@[simp] theorem plain_setIntBits (page : Nat) (bits : Word) : (setIntBits page bits).All Act.plain := by simp [setIntBits]

@[simp] theorem plain_raise (page bit : Nat) : (raise page bit).All Act.plain := by simp [raise]

@[simp] theorem plain_crySend (m : CryMsg) : (crySend m).All Act.plain := by simp [crySend]

@[simp] theorem plain_capture (page access space addr master cls kind data : Nat) : (capture page access space addr master cls kind data).All Act.plain := by simp [capture]

@[simp] theorem plain_reportError (page access space addr master cls kind data : Nat) : (reportError page access space addr master cls kind data).All Act.plain := by simp [reportError]

@[simp] theorem plain_unitError (page kind cls addr : Nat) (unit : Nat) (acc : Nat) : (unitError page kind cls addr unit acc).All Act.plain := by simp [unitError]

@[simp] theorem plain_backlogAdd (r : JRec) : (backlogAdd r).All Act.plain := by simp [backlogAdd]

@[simp] theorem plain_numberRecord (r : JRec) : (numberRecord r).All Act.plain := by simp [numberRecord]

@[simp] theorem plain_acceptRecord (r : JRec) : (acceptRecord r).All Act.plain := by simp [acceptRecord]

@[simp] theorem plain_recordLater (r : JRec) : (recordLater r).All Act.plain := by simp [recordLater]

@[simp] theorem plain_showConfig (fn : Nat) : (showConfig fn).All Act.plain := by simp [showConfig]

/-! ### The die-to-die link and the lower tiers -/

@[simp] theorem plain_sendFlit (die chan : Nat) (words : List Nat) : (sendFlit die chan words).All Act.plain := by simp [sendFlit]

@[simp] theorem plain_alignFollower (die seq : Nat) : (alignFollower die seq).All Act.plain := by simp [alignFollower]

@[simp] theorem plain_passFlit (die chan : Nat) (words : List Nat) : (passFlit die chan words).All Act.plain := by simp [passFlit]

@[simp] theorem plain_crossFlit (die chan : Nat) (words : List Nat) : (crossFlit die chan words).All Act.plain := by simp [crossFlit]

@[simp] theorem plain_sendLinkCell (l sub : Nat) (payload : List Nat) : (sendLinkCell l sub payload).All Act.plain := by simp [sendLinkCell]

@[simp] theorem plain_refreshOpen (page : Nat) : (refreshOpen page).All Act.plain := by simp [refreshOpen]

@[simp] theorem plain_activate (t bank r : Nat) : (activate t bank r).All Act.plain := by simp [activate]

@[simp] theorem plain_rowAccess (t bank row cls : Nat) : (rowAccess t bank row cls).All Act.plain := by
  simp only [rowAccess, all_look_iff]
  intro s
  split <;> simp

@[simp] theorem plain_lateAccess (tier cls c : Nat) : (lateAccess tier cls c).All Act.plain := by
  simp only [lateAccess, all_look_iff]
  intro s
  split <;> simp

@[simp] theorem plain_freeAccess (tier cls : Nat) : (freeAccess tier cls).All Act.plain := by simp [freeAccess]

/-! ### Pauses, bodies, pools and buffers -/

@[simp] theorem plain_showPaused (p : Nat) : (showPaused p).All Act.plain := by simp [showPaused]

@[simp] theorem plain_pauseOut (p : Nat) (x : Nat × Nat) : (pauseOut p x).All Act.plain := by simp [pauseOut]

@[simp] theorem plain_pauseSend (p mask time : Nat) : (pauseSend p mask time).All Act.plain := by simp [pauseSend]

@[simp] theorem plain_setXoff (p mask : Nat) : (setXoff p mask).All Act.plain := by simp [setXoff]

@[simp] theorem plain_setMill (k cause : Nat) (on : Bool) : (setMill k cause on).All Act.plain := by simp [setMill]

= The problem =
Send back exactly the lines from the line with "and buffers -/" through the end of the records.

= Result of this task =
/-! ### Pauses, bodies, pools and buffers -/

@[simp] theorem plain_showPaused (p : Nat) : (showPaused p).All Act.plain := by simp [showPaused]

@[simp] theorem plain_pauseOut (p : Nat) (x : Nat × Nat) : (pauseOut p x).All Act.plain := by simp [pauseOut]

@[simp] theorem plain_pauseSend (p mask time : Nat) : (pauseSend p mask time).All Act.plain := by simp [pauseSend]

@[simp] theorem plain_setXoff (p mask : Nat) : (setXoff p mask).All Act.plain := by simp [setXoff]

@[simp] theorem plain_setMill (k cause : Nat) (on : Bool) : (setMill k cause on).All Act.plain := by simp [setMill]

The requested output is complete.